/-! ### What a mask keeps of each format -/

theorem formI_and_FC000003 (li : BitVec 24) (aa lk : BitVec 1) :
    formI li aa lk &&& 0xFC000003#32 = formI 0#24 aa lk :=
  BitVec.eq_of_toNat_eq (by simp only [and_FC000003_toNat, formI_toNat, BitVec.toNat_ofNat]; omega)

theorem formB_and_FC000003 (bo : BitVec 5) (bi : CrBit) (bd : BitVec 14) (aa lk : BitVec 1) :
    formB bo bi bd aa lk &&& 0xFC000003#32 = formB 0#5 0#5 0#14 aa lk :=
  BitVec.eq_of_toNat_eq (by simp only [and_FC000003_toNat, formB_toNat, BitVec.toNat_ofNat]; omega)

theorem formD_and_FC000000 (opcd : BitVec 6) (r rA : Reg) (imm : BitVec 16) :
    formD opcd r rA imm &&& 0xFC000000#32 = formD opcd 0#5 0#5 0#16 :=
  BitVec.eq_of_toNat_eq (by simp only [and_FC000000_toNat, formD_toNat, BitVec.toNat_ofNat]; omega)

theorem formDCmp_and_FC000000 (opcd : BitVec 6) (crfD : CrField) (l : BitVec 1) (rA : Reg) (imm : BitVec 16) :
    formDCmp opcd crfD l rA imm &&& 0xFC000000#32 = formDCmp opcd 0#3 0#1 0#5 0#16 :=
  BitVec.eq_of_toNat_eq (by simp only [and_FC000000_toNat, formDCmp_toNat, BitVec.toNat_ofNat]; omega)

theorem formX_and_FC0007FF (xo : BitVec 10) (r rA rB : BitVec 5) (rc : BitVec 1) :
    formX xo r rA rB rc &&& 0xFC0007FF#32 = formX xo 0#5 0#5 0#5 rc :=
  BitVec.eq_of_toNat_eq (by simp only [and_FC0007FF_toNat, formX_toNat, BitVec.toNat_ofNat]; omega)

theorem formX_and_FC0007FE (xo : BitVec 10) (r rA rB : BitVec 5) (rc : BitVec 1) :
    formX xo r rA rB rc &&& 0xFC0007FE#32 = formX xo 0#5 0#5 0#5 0#1 :=
  BitVec.eq_of_toNat_eq (by simp only [and_FC0007FE_toNat, formX_toNat, BitVec.toNat_ofNat]; omega)

theorem formXCmp_and_FC0007FE (xo : BitVec 10) (crfD : CrField) (l : BitVec 1) (rA rB : Reg) :
    formXCmp xo crfD l rA rB &&& 0xFC0007FE#32 = formXCmp xo 0#3 0#1 0#5 0#5 :=
  BitVec.eq_of_toNat_eq (by simp only [and_FC0007FE_toNat, formXCmp_toNat, BitVec.toNat_ofNat]; omega)

theorem formXO_and_FC0007FF (xo : BitVec 9) (rD rA rB : Reg) (oe rc : BitVec 1) :
    formXO xo rD rA rB oe rc &&& 0xFC0007FF#32 = formXO xo 0#5 0#5 0#5 oe rc :=
  BitVec.eq_of_toNat_eq (by simp only [and_FC0007FF_toNat, formXO_toNat, BitVec.toNat_ofNat]; omega)

theorem formXO_and_FC0003FF (xo : BitVec 9) (rD rA rB : Reg) (oe rc : BitVec 1) :
    formXO xo rD rA rB oe rc &&& 0xFC0003FF#32 = formXO xo 0#5 0#5 0#5 0#1 rc :=
  BitVec.eq_of_toNat_eq (by simp only [and_FC0003FF_toNat, formXO_toNat, BitVec.toNat_ofNat]; omega)

theorem formXLb_and_FC0007FF (xo : BitVec 10) (bo : BitVec 5) (bi : CrBit) (lk : BitVec 1) :
    formXLb xo bo bi lk &&& 0xFC0007FF#32 = formXLb xo 0#5 0#5 lk :=
  BitVec.eq_of_toNat_eq (by simp only [and_FC0007FF_toNat, formXLb_toNat, BitVec.toNat_ofNat]; omega)

theorem formXLcr_and_FC0007FE (xo : BitVec 10) (crbD crbA crbB : CrBit) :
    formXLcr xo crbD crbA crbB &&& 0xFC0007FE#32 = formXLcr xo 0#5 0#5 0#5 :=
  BitVec.eq_of_toNat_eq (by simp only [and_FC0007FE_toNat, formXLcr_toNat, BitVec.toNat_ofNat]; omega)

theorem formMcrf_and_FC0007FE (crfD crfS : CrField) :
    formMcrf crfD crfS &&& 0xFC0007FE#32 = formMcrf 0#3 0#3 :=
  BitVec.eq_of_toNat_eq (by simp only [and_FC0007FE_toNat, formMcrf_toNat, BitVec.toNat_ofNat]; omega)

theorem sprFieldOf_zero : sprFieldOf 0 = 0#10 := by decide

theorem formSpr_and_FC0007FE (xo : BitVec 10) (r : Reg) (n : Nat) :
    formSpr xo r n &&& 0xFC0007FE#32 = formSpr xo 0#5 0 :=
  BitVec.eq_of_toNat_eq (by simp only [and_FC0007FE_toNat, formSpr_toNat, BitVec.toNat_ofNat, sprFieldOf_zero]; omega)

theorem formMtcrf_and_FC0007FE (rS : Reg) (crm : BitVec 8) :
    formMtcrf rS crm &&& 0xFC0007FE#32 = formMtcrf 0#5 0#8 :=
  BitVec.eq_of_toNat_eq (by simp only [and_FC0007FE_toNat, formMtcrf_toNat, BitVec.toNat_ofNat]; omega)

theorem formMfcr_and_FC0007FE (rD : Reg) :
    formMfcr rD &&& 0xFC0007FE#32 = formMfcr 0#5 :=
  BitVec.eq_of_toNat_eq (by simp only [and_FC0007FE_toNat, formMfcr_toNat, BitVec.toNat_ofNat]; omega)

theorem formMcrxr_and_FC0007FE (crfD : CrField) :
    formMcrxr crfD &&& 0xFC0007FE#32 = formMcrxr 0#3 :=
  BitVec.eq_of_toNat_eq (by simp only [and_FC0007FE_toNat, formMcrxr_toNat, BitVec.toNat_ofNat]; omega)

theorem formM_and_FC000001 (opcd : BitVec 6) (rS rA sh mb me : BitVec 5) (rc : BitVec 1) :
    formM opcd rS rA sh mb me rc &&& 0xFC000001#32 = formM opcd 0#5 0#5 0#5 0#5 0#5 rc :=
  BitVec.eq_of_toNat_eq (by simp only [and_FC000001_toNat, formM_toNat, BitVec.toNat_ofNat]; omega)

theorem formSC_and_FC000002 : formSC &&& 0xFC000002#32 = formSC := by decide

/-! ### The two operands held as numbers (R113, R115) -/

theorem swapSpr_toNat (f : BitVec 10) : (swapSpr f).toNat = f.toNat % 32 * 32 + f.toNat / 32 := by
  rw [swapSpr, toNat_append_eq]
  simp only [BitVec.extractLsb'_toNat, Nat.shiftRight_eq_div_pow]
  omega

theorem swapSpr_swapSpr (f : BitVec 10) : swapSpr (swapSpr f) = f := by
  apply BitVec.eq_of_toNat_eq
  rw [swapSpr_toNat, swapSpr_toNat]
  omega

theorem formSpr_sprNumber (xo : BitVec 10) (r : Reg) {n : Nat} (h : sprNumberOk n = true) :
    Field.sprNumber (formSpr xo r n) = n := by
  have hn : n < 1024 := of_decide_eq_true h
  rw [Field.sprNumber, (formSpr_fields xo r n).2, sprFieldOf, swapSpr_swapSpr, BitVec.toNat_ofNat]
  exact Nat.mod_eq_of_lt hn

theorem byteCountOf_field {n : Nat} (h : stringCountOk n = true) : byteCountOf (byteCountField n) = n := by
  have hn : 1 ≤ n ∧ n ≤ 32 := by simpa [stringCountOk] using h
  obtain ⟨h1, h32⟩ := hn
  interval_cases n <;> rfl

theorem formX_byteCount (xo : BitVec 10) (r rA : Reg) (rc : BitVec 1) {n : Nat} (h : stringCountOk n = true) :
    Field.byteCount (formX xo r rA (byteCountField n) rc) = n := by
  rw [Field.byteCount, (formX_fields xo r rA _ rc).2.2, byteCountOf_field h]

/-! ### The row of an instruction -/

/-- The constructors of `Instr` stand in the order of the table's rows. The row with the instruction's number reads its
word: the format leaves the row's match under the row's mask, whatever the operands. -/
theorem encode_matches (i : Instr) :
    ∃ row, decodeTable[i.ctorIdx]? = some row ∧ row.matches (encode i) = true := by
  cases i
  all_goals
    refine ⟨_, rfl, (DecodeRow.matches_iff _ _).mpr ?_⟩
    simp only [encode, formI_and_FC000003, formB_and_FC000003, formD_and_FC000000, formDCmp_and_FC000000,
      formX_and_FC0007FF, formX_and_FC0007FE, formXCmp_and_FC0007FE, formXO_and_FC0007FF, formXO_and_FC0003FF,
      formXLb_and_FC0007FF, formXLcr_and_FC0007FE, formMcrf_and_FC0007FE, formSpr_and_FC0007FE,
      formMtcrf_and_FC0007FE, formMfcr_and_FC0007FE, formMcrxr_and_FC0007FE, formM_and_FC000001, formSC_and_FC000002]
    rfl

/-- That row reads the operands back. Only the two operands held as numbers need the instruction to be well-formed. -/
theorem build_encode (i : Instr) (h : i.wf = true) :
    ∃ row, decodeTable[i.ctorIdx]? = some row ∧ row.build (encode i) = i := by
  cases i
  case lswi rD rA n => exact ⟨_, rfl, by simp [encode, formX_byteCount _ _ _ _ h]⟩
  case stswi rS rA n => exact ⟨_, rfl, by simp [encode, formX_byteCount _ _ _ _ h]⟩
  case mfspr rD n => exact ⟨_, rfl, by simp [encode, formSpr_sprNumber _ _ h]⟩
  case mtspr n rS => exact ⟨_, rfl, by simp [encode, formSpr_sprNumber _ _ h]⟩
  all_goals exact ⟨_, rfl, by simp [encode]⟩

/-- Settles O1: the row with the instruction's number reads its word, and no other row does. -/
theorem encodeDecodeRoundTrip : Obligations.EncodeDecodeRoundTrip := by
  intro i rest h
  have hdec : decodeWord (encode i) = .ok i := by
    obtain ⟨row, hrow, hreads⟩ := encode_matches i
    obtain ⟨row', hrow', hbuild⟩ := build_encode i h
    obtain rfl : row = row' := Option.some.inj (hrow.symm.trans hrow')
    rw [decodeWord_of_row _ row (decodeTable_pairwise _) (List.mem_of_getElem? hrow) hreads, hbuild]
  exact ⟨hdec, by rw [encodeBytes, decodeBytes_bytesOfWord, hdec]; rfl⟩

end Sys2Proof
end

section
/-! SUPPORT. Reserved bits (30_encoding.md R124): neither a row's mask nor its operand fields look at them. -/

namespace Sys2Proof

/-! ### Fields of a word with some bits cleared -/

theorem slice_and_of_full {w m : Word} {lo n : Nat} (h : m.extractLsb' lo n = BitVec.allOnes n) :
    (w &&& m).extractLsb' lo n = w.extractLsb' lo n := by
  rw [BitVec.extractLsb'_and, h, BitVec.and_allOnes]

theorem Field.rD_and_full {m : Word} (h : Field.rD m = BitVec.allOnes 5) (w : Word) :
    Field.rD (w &&& m) = Field.rD w :=
  slice_and_of_full h

theorem Field.rA_and_full {m : Word} (h : Field.rA m = BitVec.allOnes 5) (w : Word) :
    Field.rA (w &&& m) = Field.rA w :=
  slice_and_of_full h

theorem Field.rB_and_full {m : Word} (h : Field.rB m = BitVec.allOnes 5) (w : Word) :
    Field.rB (w &&& m) = Field.rB w :=
  slice_and_of_full h

theorem Field.imm16_and_full {m : Word} (h : Field.imm16 m = BitVec.allOnes 16) (w : Word) :
    Field.imm16 (w &&& m) = Field.imm16 w :=
  slice_and_of_full h

theorem Field.crfD_and_full {m : Word} (h : Field.crfD m = BitVec.allOnes 3) (w : Word) :
    Field.crfD (w &&& m) = Field.crfD w :=
  slice_and_of_full h

theorem Field.l_and_full {m : Word} (h : Field.l m = BitVec.allOnes 1) (w : Word) :
    Field.l (w &&& m) = Field.l w :=
  slice_and_of_full h

theorem Field.crfS_and_full {m : Word} (h : Field.crfS m = BitVec.allOnes 3) (w : Word) :
    Field.crfS (w &&& m) = Field.crfS w :=
  slice_and_of_full h

theorem Field.spr_and_full {m : Word} (h : Field.spr m = BitVec.allOnes 10) (w : Word) :
    Field.spr (w &&& m) = Field.spr w :=
  slice_and_of_full h

theorem Field.crm_and_full {m : Word} (h : Field.crm m = BitVec.allOnes 8) (w : Word) :
    Field.crm (w &&& m) = Field.crm w :=
  slice_and_of_full h

/-! ### Rows -/

/-- Neither the row's mask nor its operands look at the bits `res`. -/
def DecodeRow.Ignores (row : DecodeRow) (res : Word) : Prop :=
  row.mask &&& res = 0#32 ∧ ∀ w, row.build (w &&& ~~~res) = row.build w

/-- Words that agree outside `res` agree under a mask that has none of its bits. -/
theorem and_eq_and_of_and_not {m res w v : Word} (hm : m &&& res = 0#32) (h : w &&& ~~~res = v &&& ~~~res) :
    w &&& m = v &&& m := by
  have hsub : ~~~res &&& m = m := by
    apply BitVec.eq_of_getLsbD_eq
    intro k hk
    have hbit : (m &&& res).getLsbD k = false := by rw [hm, BitVec.getLsbD_zero]
    rw [BitVec.getLsbD_and] at hbit
    rw [BitVec.getLsbD_and, BitVec.getLsbD_not]
    cases hr : res.getLsbD k <;> simp_all
  rw [← hsub, ← BitVec.and_assoc, h, BitVec.and_assoc]

/-- Two words that differ in ignored bits alone are of the same row, which builds the same instruction of both. -/
theorem decodeWord_congr_of_ignores {row : DecodeRow} (hrow : row ∈ decodeTable) {res : Word} (hres : row.Ignores res)
    {w v : Word} (hw : w &&& row.mask = row.pattern) (hwv : w &&& ~~~res = v &&& ~~~res) :
    decodeWord w = decodeWord v := by
  obtain ⟨hmask, hbuild⟩ := hres
  have hv : v &&& row.mask = row.pattern := by rw [← and_eq_and_of_and_not hmask hwv, hw]
  have hdec : ∀ x, x &&& row.mask = row.pattern → decodeWord x = .ok (row.build x) := fun x hx =>
    decodeWord_of_row x row (decodeTable_pairwise x) hrow ((row.matches_iff x).mpr hx)
  rw [hdec w hw, hdec v hv, ← hbuild w, hwv, hbuild v]

/-- The table's row of a mask and a match. -/
def rowOf (mask pattern : Word) : Option DecodeRow :=
  decodeTable.find? fun row => row.mask == mask && row.pattern == pattern

theorem decodeWord_congr_of_rowOf {mask pattern res : Word} {row : DecodeRow} (hrow : rowOf mask pattern = some row)
    (hres : row.Ignores res) :
    ∀ w v : Word, w &&& mask = pattern → w &&& ~~~res = v &&& ~~~res → decodeWord w = decodeWord v := by
  intro w v hw hwv
  have hkey : row.mask = mask ∧ row.pattern = pattern := by simpa using List.find?_some hrow
  obtain ⟨rfl, rfl⟩ := hkey
  exact decodeWord_congr_of_ignores (List.mem_of_find?_eq_some hrow) hres hw hwv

━━━━━━━━━━━━━━━━

After locating the line with "formDCmp opcd crfD" in the material above, return it and each line after it exactly, ending at the line with "theorem formX_and_FC0007FF (xo".

    formDCmp opcd crfD l rA imm &&& 0xFC000000#32 = formDCmp opcd 0#3 0#1 0#5 0#16 :=
  BitVec.eq_of_toNat_eq (by simp only [and_FC000000_toNat, formDCmp_toNat, BitVec.toNat_ofNat]; omega)

theorem formX_and_FC0007FF (xo : BitVec 10) (r rA rB : BitVec 5) (rc : BitVec 1) :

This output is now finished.